- Instructions for the task -
The expected output is exactly the lines below, starting at the line with "(s.answer w).hlm = s.hlm := rfl" and ending at the line with "(s.answer w).ldg = s.ldg := rfl", both included; no other line belongs in it.

- Stored data -
/-! ## `State.setShadow` changes only `bus` -/

@[simp] theorem State.setShadow_pending (s : State) (m : Master) (p off : Nat) (w : Word) : (s.setShadow m p off w).pending = s.pending := rfl
@[simp] theorem State.setShadow_regs (s : State) (m : Master) (p off : Nat) (w : Word) : (s.setShadow m p off w).regs = s.regs := rfl
@[simp] theorem State.setShadow_fresh (s : State) (m : Master) (p off : Nat) (w : Word) : (s.setShadow m p off w).fresh = s.fresh := rfl
@[simp] theorem State.setShadow_out (s : State) (m : Master) (p off : Nat) (w : Word) : (s.setShadow m p off w).out = s.out := rfl
@[simp] theorem State.setShadow_irq (s : State) (m : Master) (p off : Nat) (w : Word) : (s.setShadow m p off w).irq = s.irq := rfl
@[simp] theorem State.setShadow_cfg (s : State) (m : Master) (p off : Nat) (w : Word) : (s.setShadow m p off w).cfg = s.cfg := rfl
@[simp] theorem State.setShadow_ovr (s : State) (m : Master) (p off : Nat) (w : Word) : (s.setShadow m p off w).ovr = s.ovr := rfl
@[simp] theorem State.setShadow_tim (s : State) (m : Master) (p off : Nat) (w : Word) : (s.setShadow m p off w).tim = s.tim := rfl
@[simp] theorem State.setShadow_ports (s : State) (m : Master) (p off : Nat) (w : Word) : (s.setShadow m p off w).ports = s.ports := rfl
@[simp] theorem State.setShadow_credits (s : State) (m : Master) (p off : Nat) (w : Word) : (s.setShadow m p off w).credits = s.credits := rfl
@[simp] theorem State.setShadow_zc (s : State) (m : Master) (p off : Nat) (w : Word) : (s.setShadow m p off w).zc = s.zc := rfl
@[simp] theorem State.setShadow_gpioCmp (s : State) (m : Master) (p off : Nat) (w : Word) : (s.setShadow m p off w).gpioCmp = s.gpioCmp := rfl
@[simp] theorem State.setShadow_sunGrid (s : State) (m : Master) (p off : Nat) (w : Word) : (s.setShadow m p off w).sunGrid = s.sunGrid := rfl
@[simp] theorem State.setShadow_pib (s : State) (m : Master) (p off : Nat) (w : Word) : (s.setShadow m p off w).pib = s.pib := rfl
@[simp] theorem State.setShadow_gate (s : State) (m : Master) (p off : Nat) (w : Word) : (s.setShadow m p off w).gate = s.gate := rfl
@[simp] theorem State.setShadow_cru (s : State) (m : Master) (p off : Nat) (w : Word) : (s.setShadow m p off w).cru = s.cru := rfl
@[simp] theorem State.setShadow_retired (s : State) (m : Master) (p off : Nat) (w : Word) : (s.setShadow m p off w).retired = s.retired := rfl
@[simp] theorem State.setShadow_pln (s : State) (m : Master) (p off : Nat) (w : Word) : (s.setShadow m p off w).pln = s.pln := rfl
@[simp] theorem State.setShadow_heldFirings (s : State) (m : Master) (p off : Nat) (w : Word) : (s.setShadow m p off w).heldFirings = s.heldFirings := rfl
@[simp] theorem State.setShadow_bndPrf (s : State) (m : Master) (p off : Nat) (w : Word) : (s.setShadow m p off w).bndPrf = s.bndPrf := rfl
@[simp] theorem State.setShadow_bndTch (s : State) (m : Master) (p off : Nat) (w : Word) : (s.setShadow m p off w).bndTch = s.bndTch := rfl
@[simp] theorem State.setShadow_prf (s : State) (m : Master) (p off : Nat) (w : Word) : (s.setShadow m p off w).prf = s.prf := rfl
@[simp] theorem State.setShadow_tar (s : State) (m : Master) (p off : Nat) (w : Word) : (s.setShadow m p off w).tar = s.tar := rfl
@[simp] theorem State.setShadow_lgl (s : State) (m : Master) (p off : Nat) (w : Word) : (s.setShadow m p off w).lgl = s.lgl := rfl
@[simp] theorem State.setShadow_hlm (s : State) (m : Master) (p off : Nat) (w : Word) : (s.setShadow m p off w).hlm = s.hlm := rfl
@[simp] theorem State.setShadow_tch (s : State) (m : Master) (p off : Nat) (w : Word) : (s.setShadow m p off w).tch = s.tch := rfl
@[simp] theorem State.setShadow_jrn (s : State) (m : Master) (p off : Nat) (w : Word) : (s.setShadow m p off w).jrn = s.jrn := rfl
@[simp] theorem State.setShadow_nand (s : State) (m : Master) (p off : Nat) (w : Word) : (s.setShadow m p off w).nand = s.nand := rfl
@[simp] theorem State.setShadow_chn (s : State) (m : Master) (p off : Nat) (w : Word) : (s.setShadow m p off w).chn = s.chn := rfl
@[simp] theorem State.setShadow_pair (s : State) (m : Master) (p off : Nat) (w : Word) : (s.setShadow m p off w).pair = s.pair := rfl
@[simp] theorem State.setShadow_sec (s : State) (m : Master) (p off : Nat) (w : Word) : (s.setShadow m p off w).sec = s.sec := rfl
@[simp] theorem State.setShadow_upd (s : State) (m : Master) (p off : Nat) (w : Word) : (s.setShadow m p off w).upd = s.upd := rfl
@[simp] theorem State.setShadow_pins (s : State) (m : Master) (p off : Nat) (w : Word) : (s.setShadow m p off w).pins = s.pins := rfl
@[simp] theorem State.setShadow_pwr (s : State) (m : Master) (p off : Nat) (w : Word) : (s.setShadow m p off w).pwr = s.pwr := rfl
@[simp] theorem State.setShadow_rst (s : State) (m : Master) (p off : Nat) (w : Word) : (s.setShadow m p off w).rst = s.rst := rfl
@[simp] theorem State.setShadow_mem (s : State) (m : Master) (p off : Nat) (w : Word) : (s.setShadow m p off w).mem = s.mem := rfl
@[simp] theorem State.setShadow_fuses (s : State) (m : Master) (p off : Nat) (w : Word) : (s.setShadow m p off w).fuses = s.fuses := rfl
@[simp] theorem State.setShadow_pst (s : State) (m : Master) (p off : Nat) (w : Word) : (s.setShadow m p off w).pst = s.pst := rfl
@[simp] theorem State.setShadow_ldg (s : State) (m : Master) (p off : Nat) (w : Word) : (s.setShadow m p off w).ldg = s.ldg := rfl
@[simp] theorem State.setShadow_dsp (s : State) (m : Master) (p off : Nat) (w : Word) : (s.setShadow m p off w).dsp = s.dsp := rfl

/-! ## `State.answer` changes only `bus` -/

@[simp] theorem State.answer_pending (s : State) (w : Word) : (s.answer w).pending = s.pending := rfl
@[simp] theorem State.answer_regs (s : State) (w : Word) : (s.answer w).regs = s.regs := rfl
@[simp] theorem State.answer_fresh (s : State) (w : Word) : (s.answer w).fresh = s.fresh := rfl
@[simp] theorem State.answer_out (s : State) (w : Word) : (s.answer w).out = s.out := rfl
@[simp] theorem State.answer_irq (s : State) (w : Word) : (s.answer w).irq = s.irq := rfl
@[simp] theorem State.answer_cfg (s : State) (w : Word) : (s.answer w).cfg = s.cfg := rfl
@[simp] theorem State.answer_ovr (s : State) (w : Word) : (s.answer w).ovr = s.ovr := rfl
@[simp] theorem State.answer_tim (s : State) (w : Word) : (s.answer w).tim = s.tim := rfl
@[simp] theorem State.answer_ports (s : State) (w : Word) : (s.answer w).ports = s.ports := rfl
@[simp] theorem State.answer_credits (s : State) (w : Word) : (s.answer w).credits = s.credits := rfl
@[simp] theorem State.answer_zc (s : State) (w : Word) : (s.answer w).zc = s.zc := rfl
@[simp] theorem State.answer_gpioCmp (s : State) (w : Word) : (s.answer w).gpioCmp = s.gpioCmp := rfl
@[simp] theorem State.answer_sunGrid (s : State) (w : Word) : (s.answer w).sunGrid = s.sunGrid := rfl
@[simp] theorem State.answer_pib (s : State) (w : Word) : (s.answer w).pib = s.pib := rfl
@[simp] theorem State.answer_gate (s : State) (w : Word) : (s.answer w).gate = s.gate := rfl
@[simp] theorem State.answer_cru (s : State) (w : Word) : (s.answer w).cru = s.cru := rfl
@[simp] theorem State.answer_retired (s : State) (w : Word) : (s.answer w).retired = s.retired := rfl
@[simp] theorem State.answer_pln (s : State) (w : Word) : (s.answer w).pln = s.pln := rfl
@[simp] theorem State.answer_heldFirings (s : State) (w : Word) : (s.answer w).heldFirings = s.heldFirings := rfl
@[simp] theorem State.answer_bndPrf (s : State) (w : Word) : (s.answer w).bndPrf = s.bndPrf := rfl
@[simp] theorem State.answer_bndTch (s : State) (w : Word) : (s.answer w).bndTch = s.bndTch := rfl
@[simp] theorem State.answer_prf (s : State) (w : Word) : (s.answer w).prf = s.prf := rfl
@[simp] theorem State.answer_tar (s : State) (w : Word) : (s.answer w).tar = s.tar := rfl
@[simp] theorem State.answer_lgl (s : State) (w : Word) : (s.answer w).lgl = s.lgl := rfl
@[simp] theorem State.answer_hlm (s : State) (w : Word) : (s.answer w).hlm = s.hlm := rfl
@[simp] theorem State.answer_tch (s : State) (w : Word) : (s.answer w).tch = s.tch := rfl
@[simp] theorem State.answer_jrn (s : State) (w : Word) : (s.answer w).jrn = s.jrn := rfl
@[simp] theorem State.answer_nand (s : State) (w : Word) : (s.answer w).nand = s.nand := rfl
@[simp] theorem State.answer_chn (s : State) (w : Word) : (s.answer w).chn = s.chn := rfl
@[simp] theorem State.answer_pair (s : State) (w : Word) : (s.answer w).pair = s.pair := rfl
@[simp] theorem State.answer_sec (s : State) (w : Word) : (s.answer w).sec = s.sec := rfl
@[simp] theorem State.answer_upd (s : State) (w : Word) : (s.answer w).upd = s.upd := rfl
@[simp] theorem State.answer_pins (s : State) (w : Word) : (s.answer w).pins = s.pins := rfl
@[simp] theorem State.answer_pwr (s : State) (w : Word) : (s.answer w).pwr = s.pwr := rfl
@[simp] theorem State.answer_rst (s : State) (w : Word) : (s.answer w).rst = s.rst := rfl
@[simp] theorem State.answer_mem (s : State) (w : Word) : (s.answer w).mem = s.mem := rfl
@[simp] theorem State.answer_fuses (s : State) (w : Word) : (s.answer w).fuses = s.fuses := rfl
@[simp] theorem State.answer_pst (s : State) (w : Word) : (s.answer w).pst = s.pst := rfl
@[simp] theorem State.answer_ldg (s : State) (w : Word) : (s.answer w).ldg = s.ldg := rfl
@[simp] theorem State.answer_dsp (s : State) (w : Word) : (s.answer w).dsp = s.dsp := rfl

- Answer -
@[simp] theorem State.answer_hlm (s : State) (w : Word) : (s.answer w).hlm = s.hlm := rfl
@[simp] theorem State.answer_tch (s : State) (w : Word) : (s.answer w).tch = s.tch := rfl
@[simp] theorem State.answer_jrn (s : State) (w : Word) : (s.answer w).jrn = s.jrn := rfl
@[simp] theorem State.answer_nand (s : State) (w : Word) : (s.answer w).nand = s.nand := rfl
@[simp] theorem State.answer_chn (s : State) (w : Word) : (s.answer w).chn = s.chn := rfl
@[simp] theorem State.answer_pair (s : State) (w : Word) : (s.answer w).pair = s.pair := rfl
@[simp] theorem State.answer_sec (s : State) (w : Word) : (s.answer w).sec = s.sec := rfl
@[simp] theorem State.answer_upd (s : State) (w : Word) : (s.answer w).upd = s.upd := rfl
@[simp] theorem State.answer_pins (s : State) (w : Word) : (s.answer w).pins = s.pins := rfl
@[simp] theorem State.answer_pwr (s : State) (w : Word) : (s.answer w).pwr = s.pwr := rfl
@[simp] theorem State.answer_rst (s : State) (w : Word) : (s.answer w).rst = s.rst := rfl
@[simp] theorem State.answer_mem (s : State) (w : Word) : (s.answer w).mem = s.mem := rfl
@[simp] theorem State.answer_fuses (s : State) (w : Word) : (s.answer w).fuses = s.fuses := rfl
@[simp] theorem State.answer_pst (s : State) (w : Word) : (s.answer w).pst = s.pst := rfl
@[simp] theorem State.answer_ldg (s : State) (w : Word) : (s.answer w).ldg = s.ldg := rfl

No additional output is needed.